**PROVIDED RECORDS:**
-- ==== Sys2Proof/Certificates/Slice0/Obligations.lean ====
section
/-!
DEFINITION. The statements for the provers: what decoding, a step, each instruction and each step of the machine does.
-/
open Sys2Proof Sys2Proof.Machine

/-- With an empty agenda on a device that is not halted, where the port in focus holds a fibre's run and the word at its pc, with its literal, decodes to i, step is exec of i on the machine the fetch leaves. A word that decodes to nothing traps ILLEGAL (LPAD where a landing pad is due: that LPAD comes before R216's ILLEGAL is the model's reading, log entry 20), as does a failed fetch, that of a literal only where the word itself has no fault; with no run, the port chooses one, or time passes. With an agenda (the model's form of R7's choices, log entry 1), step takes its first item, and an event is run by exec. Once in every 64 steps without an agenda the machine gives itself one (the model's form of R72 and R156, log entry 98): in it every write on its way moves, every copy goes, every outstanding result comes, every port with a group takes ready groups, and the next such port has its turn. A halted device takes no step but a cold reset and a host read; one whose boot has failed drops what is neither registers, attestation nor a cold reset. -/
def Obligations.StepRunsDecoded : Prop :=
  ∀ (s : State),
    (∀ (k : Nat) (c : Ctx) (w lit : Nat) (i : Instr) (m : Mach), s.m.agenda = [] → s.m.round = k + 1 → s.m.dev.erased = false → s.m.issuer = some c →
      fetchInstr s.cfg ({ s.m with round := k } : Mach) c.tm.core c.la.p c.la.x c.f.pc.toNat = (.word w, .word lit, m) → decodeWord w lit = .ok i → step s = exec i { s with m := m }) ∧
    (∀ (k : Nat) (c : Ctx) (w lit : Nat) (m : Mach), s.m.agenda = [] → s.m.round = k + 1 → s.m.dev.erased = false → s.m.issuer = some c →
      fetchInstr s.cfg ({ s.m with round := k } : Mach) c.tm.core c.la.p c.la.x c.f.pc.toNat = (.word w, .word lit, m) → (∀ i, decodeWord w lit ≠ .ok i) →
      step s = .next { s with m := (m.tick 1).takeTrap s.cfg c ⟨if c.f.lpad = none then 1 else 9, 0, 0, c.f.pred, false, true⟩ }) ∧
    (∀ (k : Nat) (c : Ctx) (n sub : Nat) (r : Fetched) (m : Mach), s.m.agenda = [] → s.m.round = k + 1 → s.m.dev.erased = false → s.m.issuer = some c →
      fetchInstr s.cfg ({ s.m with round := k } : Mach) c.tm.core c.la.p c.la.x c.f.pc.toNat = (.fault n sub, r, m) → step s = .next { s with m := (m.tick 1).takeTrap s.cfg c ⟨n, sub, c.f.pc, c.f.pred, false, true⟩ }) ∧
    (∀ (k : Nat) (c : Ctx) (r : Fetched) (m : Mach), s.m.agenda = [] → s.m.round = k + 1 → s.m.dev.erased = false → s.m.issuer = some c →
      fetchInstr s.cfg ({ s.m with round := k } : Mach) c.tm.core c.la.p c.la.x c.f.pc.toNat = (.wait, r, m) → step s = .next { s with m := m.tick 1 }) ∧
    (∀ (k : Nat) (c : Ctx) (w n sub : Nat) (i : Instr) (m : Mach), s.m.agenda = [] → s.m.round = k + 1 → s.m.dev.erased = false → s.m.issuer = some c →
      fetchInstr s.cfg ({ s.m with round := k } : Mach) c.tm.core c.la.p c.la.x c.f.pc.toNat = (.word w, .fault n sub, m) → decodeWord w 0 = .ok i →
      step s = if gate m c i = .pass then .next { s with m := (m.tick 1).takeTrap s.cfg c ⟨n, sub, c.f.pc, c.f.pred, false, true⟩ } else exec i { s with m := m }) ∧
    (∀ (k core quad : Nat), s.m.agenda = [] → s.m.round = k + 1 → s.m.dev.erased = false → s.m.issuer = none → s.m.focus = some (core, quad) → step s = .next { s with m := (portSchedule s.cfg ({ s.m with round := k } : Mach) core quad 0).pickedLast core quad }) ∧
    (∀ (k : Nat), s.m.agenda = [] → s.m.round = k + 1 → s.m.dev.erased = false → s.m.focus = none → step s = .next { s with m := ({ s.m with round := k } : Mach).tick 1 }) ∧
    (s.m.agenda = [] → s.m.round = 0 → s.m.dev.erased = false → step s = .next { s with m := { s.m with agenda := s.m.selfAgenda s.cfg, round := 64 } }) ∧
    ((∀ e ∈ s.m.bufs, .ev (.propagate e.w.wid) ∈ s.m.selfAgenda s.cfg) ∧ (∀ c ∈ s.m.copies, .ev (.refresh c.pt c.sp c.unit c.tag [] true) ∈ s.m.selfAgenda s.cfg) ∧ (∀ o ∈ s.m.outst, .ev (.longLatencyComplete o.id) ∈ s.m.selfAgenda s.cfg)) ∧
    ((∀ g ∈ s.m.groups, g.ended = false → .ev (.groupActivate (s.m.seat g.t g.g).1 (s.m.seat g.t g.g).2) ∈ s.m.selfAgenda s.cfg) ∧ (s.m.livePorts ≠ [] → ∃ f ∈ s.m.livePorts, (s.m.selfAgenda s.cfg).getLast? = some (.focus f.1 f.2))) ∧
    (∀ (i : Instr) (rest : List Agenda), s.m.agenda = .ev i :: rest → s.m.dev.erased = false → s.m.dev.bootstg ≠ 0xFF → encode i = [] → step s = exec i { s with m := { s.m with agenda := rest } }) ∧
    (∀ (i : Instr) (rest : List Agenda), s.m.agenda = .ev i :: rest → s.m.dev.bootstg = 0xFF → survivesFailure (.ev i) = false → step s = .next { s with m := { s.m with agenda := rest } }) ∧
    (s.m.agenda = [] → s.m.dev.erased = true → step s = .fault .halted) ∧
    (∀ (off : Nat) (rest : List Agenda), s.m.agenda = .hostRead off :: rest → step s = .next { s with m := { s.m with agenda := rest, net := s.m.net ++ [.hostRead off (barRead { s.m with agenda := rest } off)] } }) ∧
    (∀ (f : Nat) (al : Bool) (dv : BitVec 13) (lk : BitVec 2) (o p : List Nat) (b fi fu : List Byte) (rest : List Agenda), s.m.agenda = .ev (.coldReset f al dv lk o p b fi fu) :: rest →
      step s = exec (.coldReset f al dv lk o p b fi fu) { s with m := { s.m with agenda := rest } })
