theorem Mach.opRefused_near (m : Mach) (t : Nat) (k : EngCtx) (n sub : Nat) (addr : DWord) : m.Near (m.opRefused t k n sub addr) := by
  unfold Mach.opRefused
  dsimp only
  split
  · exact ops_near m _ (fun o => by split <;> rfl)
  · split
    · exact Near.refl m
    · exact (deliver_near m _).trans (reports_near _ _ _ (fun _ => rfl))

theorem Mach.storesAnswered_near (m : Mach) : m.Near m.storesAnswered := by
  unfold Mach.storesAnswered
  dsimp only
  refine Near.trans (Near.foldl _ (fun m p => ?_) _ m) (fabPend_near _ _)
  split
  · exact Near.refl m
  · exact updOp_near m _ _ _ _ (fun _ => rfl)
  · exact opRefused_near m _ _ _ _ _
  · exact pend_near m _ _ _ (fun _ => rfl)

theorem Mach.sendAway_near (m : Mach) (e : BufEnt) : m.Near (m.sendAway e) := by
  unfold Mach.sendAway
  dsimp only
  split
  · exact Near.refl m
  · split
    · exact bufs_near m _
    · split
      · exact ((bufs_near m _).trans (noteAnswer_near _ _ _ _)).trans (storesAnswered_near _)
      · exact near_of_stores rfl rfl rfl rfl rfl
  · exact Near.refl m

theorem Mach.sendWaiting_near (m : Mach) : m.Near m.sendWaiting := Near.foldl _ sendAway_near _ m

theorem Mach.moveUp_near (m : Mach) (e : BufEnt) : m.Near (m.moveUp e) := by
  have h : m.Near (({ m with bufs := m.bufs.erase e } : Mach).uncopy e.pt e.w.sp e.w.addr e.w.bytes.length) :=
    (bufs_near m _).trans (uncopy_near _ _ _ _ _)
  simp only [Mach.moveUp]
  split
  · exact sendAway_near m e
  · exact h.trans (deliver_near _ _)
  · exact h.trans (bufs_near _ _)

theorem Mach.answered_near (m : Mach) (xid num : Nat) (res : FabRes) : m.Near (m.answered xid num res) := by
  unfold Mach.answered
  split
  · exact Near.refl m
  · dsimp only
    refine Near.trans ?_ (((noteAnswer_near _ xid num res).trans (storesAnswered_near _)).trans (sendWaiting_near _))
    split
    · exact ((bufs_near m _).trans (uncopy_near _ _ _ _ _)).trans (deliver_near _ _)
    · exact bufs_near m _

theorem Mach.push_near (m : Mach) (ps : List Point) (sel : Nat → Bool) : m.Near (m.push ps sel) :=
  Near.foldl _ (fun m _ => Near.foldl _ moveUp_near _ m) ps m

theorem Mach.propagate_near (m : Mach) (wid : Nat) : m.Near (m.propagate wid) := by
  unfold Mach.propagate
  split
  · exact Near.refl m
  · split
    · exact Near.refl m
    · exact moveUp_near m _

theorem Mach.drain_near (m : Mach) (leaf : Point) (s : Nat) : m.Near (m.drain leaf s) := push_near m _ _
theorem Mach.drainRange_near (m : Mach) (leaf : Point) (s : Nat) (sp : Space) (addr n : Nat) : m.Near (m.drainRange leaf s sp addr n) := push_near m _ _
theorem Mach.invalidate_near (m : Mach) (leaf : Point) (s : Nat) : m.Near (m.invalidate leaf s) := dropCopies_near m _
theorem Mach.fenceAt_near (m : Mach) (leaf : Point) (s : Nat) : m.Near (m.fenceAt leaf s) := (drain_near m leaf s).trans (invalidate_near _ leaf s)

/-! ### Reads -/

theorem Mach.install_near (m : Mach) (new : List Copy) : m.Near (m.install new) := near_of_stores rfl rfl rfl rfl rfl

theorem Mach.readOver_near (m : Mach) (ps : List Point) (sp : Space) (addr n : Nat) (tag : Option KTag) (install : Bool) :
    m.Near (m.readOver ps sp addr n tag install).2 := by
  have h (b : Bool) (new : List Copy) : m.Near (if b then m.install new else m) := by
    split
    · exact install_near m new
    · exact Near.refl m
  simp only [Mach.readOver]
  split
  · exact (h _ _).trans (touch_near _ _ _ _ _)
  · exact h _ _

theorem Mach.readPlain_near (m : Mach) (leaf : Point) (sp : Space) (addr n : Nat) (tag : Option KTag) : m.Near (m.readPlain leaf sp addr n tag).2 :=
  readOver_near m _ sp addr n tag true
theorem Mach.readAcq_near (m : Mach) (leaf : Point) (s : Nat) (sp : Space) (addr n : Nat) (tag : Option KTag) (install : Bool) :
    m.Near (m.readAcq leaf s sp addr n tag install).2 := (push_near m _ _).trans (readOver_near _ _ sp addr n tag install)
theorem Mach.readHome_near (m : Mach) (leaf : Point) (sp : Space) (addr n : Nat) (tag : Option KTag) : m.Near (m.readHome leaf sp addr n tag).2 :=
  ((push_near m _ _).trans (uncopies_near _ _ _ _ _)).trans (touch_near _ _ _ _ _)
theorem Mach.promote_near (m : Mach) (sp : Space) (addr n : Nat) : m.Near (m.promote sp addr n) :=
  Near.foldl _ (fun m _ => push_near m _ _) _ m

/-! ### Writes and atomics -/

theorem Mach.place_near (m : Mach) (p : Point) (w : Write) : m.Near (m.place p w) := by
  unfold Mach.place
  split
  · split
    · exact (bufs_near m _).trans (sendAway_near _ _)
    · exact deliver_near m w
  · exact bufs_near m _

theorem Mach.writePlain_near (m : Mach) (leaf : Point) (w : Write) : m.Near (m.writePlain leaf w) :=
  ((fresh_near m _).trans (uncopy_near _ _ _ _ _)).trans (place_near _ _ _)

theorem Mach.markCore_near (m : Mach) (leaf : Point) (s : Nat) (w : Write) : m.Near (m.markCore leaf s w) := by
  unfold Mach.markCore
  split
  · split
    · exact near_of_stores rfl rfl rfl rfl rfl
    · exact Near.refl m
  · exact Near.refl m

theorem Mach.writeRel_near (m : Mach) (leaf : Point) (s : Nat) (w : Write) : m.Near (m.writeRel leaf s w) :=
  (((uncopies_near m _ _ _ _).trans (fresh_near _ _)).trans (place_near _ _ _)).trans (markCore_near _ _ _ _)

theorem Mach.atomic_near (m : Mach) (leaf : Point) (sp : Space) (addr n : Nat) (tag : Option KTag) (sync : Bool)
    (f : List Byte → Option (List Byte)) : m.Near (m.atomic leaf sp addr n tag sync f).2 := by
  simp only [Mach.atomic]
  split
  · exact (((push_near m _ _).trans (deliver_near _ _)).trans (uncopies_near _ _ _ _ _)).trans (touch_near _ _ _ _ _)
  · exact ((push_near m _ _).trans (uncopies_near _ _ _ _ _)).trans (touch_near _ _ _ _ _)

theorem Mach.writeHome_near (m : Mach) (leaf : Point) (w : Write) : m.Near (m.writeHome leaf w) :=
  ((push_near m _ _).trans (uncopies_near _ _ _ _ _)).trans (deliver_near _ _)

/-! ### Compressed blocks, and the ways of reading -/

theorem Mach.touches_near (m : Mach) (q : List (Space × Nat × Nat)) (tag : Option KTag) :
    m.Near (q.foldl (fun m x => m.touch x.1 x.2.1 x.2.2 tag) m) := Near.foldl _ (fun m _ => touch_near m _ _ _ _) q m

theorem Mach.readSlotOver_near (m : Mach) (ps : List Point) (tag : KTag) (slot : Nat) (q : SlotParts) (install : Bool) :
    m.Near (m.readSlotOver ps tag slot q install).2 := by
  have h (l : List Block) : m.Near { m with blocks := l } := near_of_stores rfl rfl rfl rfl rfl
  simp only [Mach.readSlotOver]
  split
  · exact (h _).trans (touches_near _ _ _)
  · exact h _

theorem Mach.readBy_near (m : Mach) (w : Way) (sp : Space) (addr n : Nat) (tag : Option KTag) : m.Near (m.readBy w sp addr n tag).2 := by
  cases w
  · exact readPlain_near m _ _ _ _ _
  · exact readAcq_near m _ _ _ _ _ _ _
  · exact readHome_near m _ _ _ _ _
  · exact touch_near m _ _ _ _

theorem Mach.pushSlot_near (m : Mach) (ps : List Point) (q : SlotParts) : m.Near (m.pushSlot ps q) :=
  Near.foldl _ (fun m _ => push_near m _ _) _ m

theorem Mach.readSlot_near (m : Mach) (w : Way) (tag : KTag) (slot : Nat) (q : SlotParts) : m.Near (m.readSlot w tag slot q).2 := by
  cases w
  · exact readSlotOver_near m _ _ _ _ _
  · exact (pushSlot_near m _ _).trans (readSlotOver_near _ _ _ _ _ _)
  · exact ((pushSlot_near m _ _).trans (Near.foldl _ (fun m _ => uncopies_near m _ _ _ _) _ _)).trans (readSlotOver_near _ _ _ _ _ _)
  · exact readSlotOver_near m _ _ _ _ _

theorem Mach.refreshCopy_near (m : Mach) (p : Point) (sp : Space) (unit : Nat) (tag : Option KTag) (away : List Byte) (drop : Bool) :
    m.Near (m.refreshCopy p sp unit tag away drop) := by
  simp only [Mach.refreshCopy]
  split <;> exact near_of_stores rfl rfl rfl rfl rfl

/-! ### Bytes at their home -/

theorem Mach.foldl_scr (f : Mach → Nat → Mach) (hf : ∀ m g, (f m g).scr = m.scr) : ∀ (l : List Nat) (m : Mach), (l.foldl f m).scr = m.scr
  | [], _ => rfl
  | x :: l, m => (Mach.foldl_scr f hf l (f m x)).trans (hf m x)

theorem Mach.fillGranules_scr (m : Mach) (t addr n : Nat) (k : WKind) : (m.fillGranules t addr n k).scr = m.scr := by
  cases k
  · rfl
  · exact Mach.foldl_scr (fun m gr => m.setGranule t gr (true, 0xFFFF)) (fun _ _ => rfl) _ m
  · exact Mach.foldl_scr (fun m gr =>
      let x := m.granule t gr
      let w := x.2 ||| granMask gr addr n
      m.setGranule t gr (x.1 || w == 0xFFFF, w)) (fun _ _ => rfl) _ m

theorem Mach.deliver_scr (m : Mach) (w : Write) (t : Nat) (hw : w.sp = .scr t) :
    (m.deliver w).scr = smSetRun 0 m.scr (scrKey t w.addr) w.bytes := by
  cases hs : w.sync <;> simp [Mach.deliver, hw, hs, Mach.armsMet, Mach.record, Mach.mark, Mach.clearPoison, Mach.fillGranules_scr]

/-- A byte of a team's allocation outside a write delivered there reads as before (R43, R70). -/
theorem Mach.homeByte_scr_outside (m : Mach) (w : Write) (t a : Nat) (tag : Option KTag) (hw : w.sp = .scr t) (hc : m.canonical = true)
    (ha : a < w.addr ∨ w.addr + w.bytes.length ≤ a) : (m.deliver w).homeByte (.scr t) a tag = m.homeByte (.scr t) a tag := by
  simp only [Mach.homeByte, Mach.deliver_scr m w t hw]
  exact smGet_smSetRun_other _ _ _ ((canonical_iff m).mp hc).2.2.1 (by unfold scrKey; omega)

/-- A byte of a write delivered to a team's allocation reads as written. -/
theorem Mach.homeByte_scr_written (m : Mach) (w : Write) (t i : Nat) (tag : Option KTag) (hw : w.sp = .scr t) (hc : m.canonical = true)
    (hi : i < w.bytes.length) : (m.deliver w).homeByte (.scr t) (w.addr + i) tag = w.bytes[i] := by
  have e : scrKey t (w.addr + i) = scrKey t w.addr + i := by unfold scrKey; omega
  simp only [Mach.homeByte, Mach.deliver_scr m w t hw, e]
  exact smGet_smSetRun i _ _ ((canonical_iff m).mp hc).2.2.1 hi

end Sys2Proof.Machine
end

**GOAL OF THE EXERCISE:** Exactly and exclusively, repeat the lines from the line that contains "exact smGet_smSetRun i" through the end of the records, both ends included.

**YOUR SOLUTION:**
  exact smGet_smSetRun i _ _ ((canonical_iff m).mp hc).2.2.1 hi

end Sys2Proof.Machine
end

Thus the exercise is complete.